As someone who thinks about credit cards for a living and as a hobby (shut up), I see a silver lining in every home-maintenance disaster. Sure, I may have to spend hundreds of dollars to make water stop coming out of the ceiling or to get that rotating doohickey to rotate again. But I console myself knowing that in doing so, I'll earn credit card rewards from 2% to 5%. I might save even more with a discount through the card issuer. The possibilities are endless!
Sometimes, however, the desire to squeeze every last bit of reward value out of a transaction gets in the way of, you know, getting things done. It's great to want the best deal possible, but preoccupation easily becomes paralysis — and what happens then? You end up doing dishes by hand for weeks while your broken dishwasher mocks you with its dead LEDs.
Which card to use?
Homeownership means that when something breaks, it's on you to either fix it or replace it. Handle enough DIY repairs and pay enough service techs to come out and shrug at your nonfunctioning whatever, and you'll develop a sense of when to bother trying to fix something. This dishwasher didn't tickle my fix-it bone, so a replacement was in order.
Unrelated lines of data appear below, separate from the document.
/-- Re-sends of one class that wait, each where it can go now; of a frame acknowledged meanwhile nothing is sent. -/
def resendWaiting (s : State) (d : DevId) (leg : Bool) : State :=
  match tblGet s.te.sysTx d.toNat with
  | none => s
  | some x =>
    let live := x.resend.filter fun psn => x.unacked.any fun f => f.psn == psn
    let due := live.filter fun psn => x.unacked.any fun f => f.psn == psn && ((f.cls == clsLeg) == leg)
    due.foldl (fun s psn =>
      match resendSys s d psn with
      | some s => countRetx { s with te := { s.te with sysTx := tblMod s.te.sysTx d.toNat fun y =>
          { y with resend := y.resend.filter (· ≠ psn) } } }
      | none => s) (putSysTx s d { x with resend := live })

/-- Form waiting frames of a class while they go. -/
def formAll (s : State) (d : DevId) (leg : Bool) : Nat → State
  | 0 => s
  | n + 1 =>
    match formSys s d leg with
    | some s => formAll s d leg n
    | none => s

/-- A context's turn for one class: re-sends first. -/
def pumpSys (s : State) (d : DevId) (leg : Bool) (n : Nat) : State := formAll (resendWaiting s d leg) d leg n

/-- Give a frame to its target's context; a new one where the peer has none, while one of the 4,096 is free. Without one the frame
waits. -/
def sysGive (s : State) (f : TxFrame) : State :=
  let leg := decide (f.cls = clsLeg)
  let put := fun (x : SysTx) =>
    let x := if leg then { x with legWait := x.legWait ++ [f] } else { x with ctlWait := x.ctlWait ++ [f] }
    pumpSys (putSysTx s f.dst x) f.dst leg 4096
  match tblGet s.te.sysTx f.dst.toNat with
  | some x => put x
  | none =>
    if s.te.sysTx.length < 4096 then put (SysTx_new s f.dst)
    else { s with te := { s.te with ctxWait := s.te.ctxWait ++ [f] } }

/-- A CONTROL or LEG frame to a device. -/
def sysSendF (s : State) (dst : DevId) (op : Byte) (flags : BitVec 16) (aux : Word) (addr : BitVec 64) (payload : List Byte) : State :=
  sysGive s { deviceFrame s (if op = opLegPage then clsLeg else clsControl) dst op aux addr payload with flags }

/-- A sender's context closes; frames that waited for one try again, but for those to a dead device. -/
def closeSysTx (s : State) (d : DevId) : State :=
  match tblGet s.te.sysTx d.toNat with
  | none => s
  | some x =>
    let fs := s.te.ctxWait.filter fun f => !s.te.dead.contains f.dst
    fs.foldl sysGive { s with te := { s.te with
      sysTx := tblErase s.te.sysTx d.toNat, sysPsn := tblSet s.te.sysPsn d.toNat x.nextPsn, ctxWait := [] } }

def sysSend (s : State) (dst : DevId) (op : Byte) (aux : Word) (addr : BitVec 64) (payload : List Byte) : State :=
  sysSendF s dst op 0 aux addr payload

/-- Everything that waits in TE tries again: after a frame left an egress queue, an acknowledgement, a path or port that
came back, or as PTP time releases a paced channel. -/
def pumpAll (s : State) : State :=
  let s := pumpLoose s
  let s := s.te.sysTx.foldl (fun s e =>
    let d := BitVec.ofNat 20 e.1
    pumpSys (pumpSys s d false 4096) d true 4096) s
  s.te.sqs.foldl (fun s e => pumpSq s e.1 4096) s

end Sys2Proof.Machine
end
“Sometimes, the desire to squeeze every last bit of reward value out of a transaction gets in the way of, you know, getting things done. ”
I'm fortunate that I have a little bit of savings for this kind of first-world emergency, so I could pay for a new dishwasher out of pocket. Putting it on a credit card, though, allowed me to earn rewards and made it so I didn't have to actually pay for the thing until after it was delivered.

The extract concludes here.